§ 7: answers

O27
a) Each plane through the normal of a plane α is perpendicular to α.
b) Two lines l and m through the origin in ℜ³are perpendicular if and only if m belongs to the plane α whereof l is a normal.
c) If l is a normal of α and m a normal of β, then l lies in β if and only if m lies in α.
d) If n runs through the plane γ, then the plane whereof n is a normal runs through the set of planes through the normal of γ.

O28 Beneath we have drawn three hyperbolic lines through P (in the circle model of the hyperbolic plane) that don't intersect l.
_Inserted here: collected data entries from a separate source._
-- ==== Sys2Proof/Machine/CoreFabric.lean ====
section
/-!
DEFINITION. Port B: stream reads (R132), the postmark unit, the counter, and the fabric instructions (R133, R216).
-/

namespace Sys2Proof.Machine

/-! ### Stream reads -/

/-- What a stream read's source allows: it is refused, must wait for the phase-0 leaves, or may be read (R132). -/
inductive SrdSource where
  | illegal | wait | ok
  deriving DecidableEq, Repr

/-- The source of a stream read at one byte offset of the state range. -/
def srdPart (x : FnSt) (r : CoreRun) (off : Nat) : SrdSource :=
  match x.manifest, grpOf x with
  | some m, some g =>
    (match rangePart m off with
     | .outside => .illegal
     | .workingCopy => .illegal
     | .padding => .ok
     | .coded area gen row =>
       if area = 1 then (if gen = (x.step + 1) % (m.d + 1) then .ok else .illegal)
       else match leafAt m g x.self 0 row with
         | some l =>
           if l.kind = .mask then .ok
           else if l.kind = .state ∧ leafPhase x l.binding.tensor = 0 ∧ leafPhase x r.tensor = 1 ∧ r.prelude = false then
             (if phase0Done x then .ok else .wait)
           else .illegal
         | none => .illegal)
  | _, _ => .illegal

/-- The source of a whole stream read: its first and last byte and the start of every slot in between. -/
def srdSource (x : FnSt) (r : CoreRun) (off len : Nat) : SrdSource :=
  if len = 0 then .ok
  else
    let starts := (List.range (len / 65536 + 1)).map (fun i => (off / 65536 + 1 + i) * 65536)
    let parts := (off :: (off + len - 1) :: starts.filter (fun a => a < off + len)).map (srdPart x r)
    if parts.contains .illegal then .illegal else if parts.contains .wait then .wait else .ok

/-- srd: length a multiple of 64 and at most 57,344, destination in the gradient or the scratch region. A read of a
phase-0 leaf too early holds the schedule (R132, R186). -/
def srdOp (s : State) (at_ : Issue) (f : VForm) : State :=
  issueB s at_ (bWordV f 0xC0) false (fun s c r =>
    let dst := sReg c f.d
    let off := sReg c f.a
    let len := sReg c f.b
    let place := (decide (0x20000 ≤ dst) && decide (dst + len ≤ 0x30000) && !r.prelude) ||
      (decide (0x30000 ≤ dst) && decide (dst + len ≤ 0x3E000))
    if len % 64 ≠ 0 ∨ 57344 < len ∨ place = false then .trap 0x12
    else match srdSource (fnSt s r.fn) r off len with
      | .illegal => .trap 0x12
      | .wait => .wait (holdStart s r.fn 4 r.row at_.slice at_.core 1 (posNow s (fnSt s r.fn)) none)
      | .ok =>
        let s := match (fnSt s r.fn).hold with
          | some h => if h.entry = none ∧ h.slice = at_.slice ∧ h.core = at_.core then holdEnd s r.fn else s
          | none => s
        if len = 0 then .done s c none none false
        else .done s { c with run := some { r with srds := r.srds ++ [⟨dst, off, len⟩] } } none none false)

/-- swait. -/
def swaitOp (s : State) (at_ : Issue) (f : JForm) : State :=
  issueB s at_ (bWordJ f 0xC1) false (fun s c r => if r.srds = [] then .done s c none none false else .wait s)

/-! ### Postmark and counter -/

/-- pmrd: word imm14 of frame A's postmark; a number outside 0 to 31 gives a free value. -/
def pmrdOp (s : State) (at_ : Issue) (f : IForm) : State :=
  issueB s at_ (bWordI f 0xC8) false (fun s c r =>
    let k := f.imm.toNat
    if r.prelude then .trap 0x12
    else .done s (setS c f.d (if k < 32 then leVal (memReadN c.sram (8 * k) 8) else Config.postmarkBeyond k % 2 ^ 64)) none none false)

/-- pmwx: FORMAT_EXT word imm14 of frame B; a number outside 0 to 4 names no word and writes nothing. -/
def pmwxOp (s : State) (at_ : Issue) (f : IForm) : State :=
  issueB s at_ (bWordI f 0xC9) false (fun s c r =>
    let k := f.imm.toNat
    if r.prelude then .trap 0x12
    else if k < 5 then .done s { c with sram := memWriteN c.sram (0x10048 + 8 * k) (leBytes 8 (sReg c f.d)) } none none false
    else .done s c none none false)

/-- stime. -/
def stimeOp (s : State) (at_ : Issue) (f : LForm) : State :=
  issueB s at_ (bWordL f 0xD0) false (fun s c _ => .done s (setS c f.d s.counter) none none false)

/-! ### Fabric instructions -/

/-- The lowest TAG not in use, looking at `n` of them. -/
def freeTag (used : List Nat) : Nat → Nat → Nat
  | 0, k => k
  | n + 1, k => if used.contains k then freeTag used n (k + 1) else k

/-- Send a TC6 request from a core and note that its scalar register awaits the response (R201, R216). A refused one
answers zero at once. -/
def coreRequest (s : State) (at_ : Issue) (c : CoreSt) (n type dst off reg : Nat) (payload : List Byte) : State × CoreSt :=
  let need := if type = 1 then 1 else 2
  if ownMode (fnSt s n).own dst off 8 < need then (ownRefused s n dst off, if type = 3 then c else setS c reg 0)
  else
    let tag := freeTag (s.requests.map (fun q => q.tag)) (s.requests.length) 0
    match redirect (fnSt s n) type dst with
    | none => (storeDrop s, c)
    | some dst =>
    let src := selfDie s + at_.slice * 256 + at_.core * 8
    let s := sendPacket s ⟨mkHeader dst src type 6 (flagsByte false (curGen s n)) (payload.length / 64) n tag (memForm off 8 0),
      payload⟩
    if type = 3 then (s, c)
    else ({ s with requests := s.requests ++ [⟨tag, n, .core at_.slice at_.core reg, curGen s n, s.ticks⟩] }, c)

/-- A fabric instruction: type, the register that takes the response, and the payload. -/
def fabricOp (s : State) (at_ : Issue) (f : VForm) (op type : Nat) (payload : CoreSt → List Byte) : State :=
  issueB s at_ (bWordV f op) false (fun s c r =>
    let q := coreRequest s at_ c r.fn type (sReg c f.a % 2 ^ 32) (sReg c f.b % 2 ^ 48) f.d (payload c)
    .done q.1 q.2 none none false)

/-- fld. -/
def fldOp (s : State) (at_ : Issue) (f : VForm) : State := fabricOp s at_ f 0xD8 1 (fun _ => [])

/-- fst. -/
def fstOp (s : State) (at_ : Issue) (f : VForm) : State :=
  fabricOp s at_ f 0xD9 3 (fun c => fit 64 (leBytes 8 (sReg c f.d)))

/-- fadd. -/
def faddOp (s : State) (at_ : Issue) (f : VForm) : State :=
  fabricOp s at_ f 0xDA 4 (fun c => fit 64 (leBytes 8 (sReg c f.d)))

/-- fcas: compare s(d), swap s(c). -/
def fcasOp (s : State) (at_ : Issue) (f : VForm) : State :=
  fabricOp s at_ f 0xDB 5 (fun c => fit 64 (leBytes 8 (sReg c f.d) ++ leBytes 8 (sReg c f.c)))

/-- fwait. -/
def fwaitOp (s : State) (at_ : Issue) (f : JForm) : State :=
  issueB s at_ (bWordJ f 0xDC) false (fun s c _ =>
    if awaited s (coreIx at_.slice at_.core) = [] then .done s c none none false else .wait s)

/-- A fabric instruction is not complete 10 µs after it was sent: it returns zero and the run goes on (R133). -/
def fabricTimeout (s : State) (sl c : Nat) : State :=
  match s.requests.find? (fun q => match q.owner with | .core a b _ => decide (a = sl) && decide (b = c)) with
  | none => s
  | some q =>
    let s := advanceTo s (q.sentAt + 10 * ticksPerUs)
    let s := { s with requests := s.requests.erase q }
    let s := match q.owner with
      | .core a b r => setCore s (coreIx a b) (setS (coreSt s (coreIx a b)) r 0)
    flagF s (pgFn q.fn) FN_PROG_STATUS_FABRIC_TIMEOUT

end Sys2Proof.Machine
end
O29 First the definitions of sinh and cosh: sinh(x) = (exp(x)-exp(-x))/2, cosh(x) = (exp(x)+exp(-x))/2.
The points (cosh(t),sinh(t)) run through one half of the hyperbola x²-y²=1, like (cos(t),sin(t)) run through the ellipse (circle) x²+y²=1.
Furthermore, d/dx sinh(x) = cosh(x) and d/dx cosh(x) = sinh(x), like d/dx sin(x) = cos(x) and d/dx cos(x) = -sin(x).
Now let f(x)=cosh(x) (x not negative). Because f ' isn't negative, and f(0)=1, f is at least 1 and a bijection from [0,∞) onto [1,∞). The inverse mapping is called arccosh.
Now we have to show: |p₃q₃-p₁q₁-p₂q₂| ≥ √(p₃²-p₁²-p₂²) √(q₃²-q₁²-q₂²) and ... = ... ⇔ p = q.
Define a symmetrical bilinear form by p.q := p₃q₃-p₁q₁-p₂q₂.
(λp+q).(λp+q) is positive if λp+q is lying inside k, 0 if λp+q is lying on k, and negative if λp+q is lying outside k. So if we choose two distinct fixed hyperbolic points p and q, then λ²p.p+2λp.q+q.q has two distinct zeros, and then the discriminant is positive.

O30 Let P = λ(0,0,1) and Q = λ(a,0,1). Then d(P,Q) = arccosh(1/√(1-a²)) → ∞ als a ↑ 1.

O31 Consider P² with in it the circle x²+y²=z². Let X=(x_o,y_o,z_o).
The polar line of P is the line with equation xx_o+yy_o=zz_o.
We have: P is on the polar line of Q ⇔ x_Px_Q+y_Py_Q=z_Pz_Q ⇔ Q is on the polar line of P.
Furthermore: if X lies on the circle, then the polar line of X is tangent to the circle in X.
So, in the picture, P lies on the polar lines of both intersection points of l and the circle, so l is the polar line of P.
Hence, the equation of l is xx_P+yy_P=zz_P.
Now let n be a hyperbolic line "through P". Then the equation of n has the form ax+by=cz where ax_P+by_P=cz_P.
Since l has projective coordinates (x_P,y_P,-z_P), and n has projective coordinates (a,b,-c), whilst cz_P-ax_P-by_P=0, we find l ⊥ m.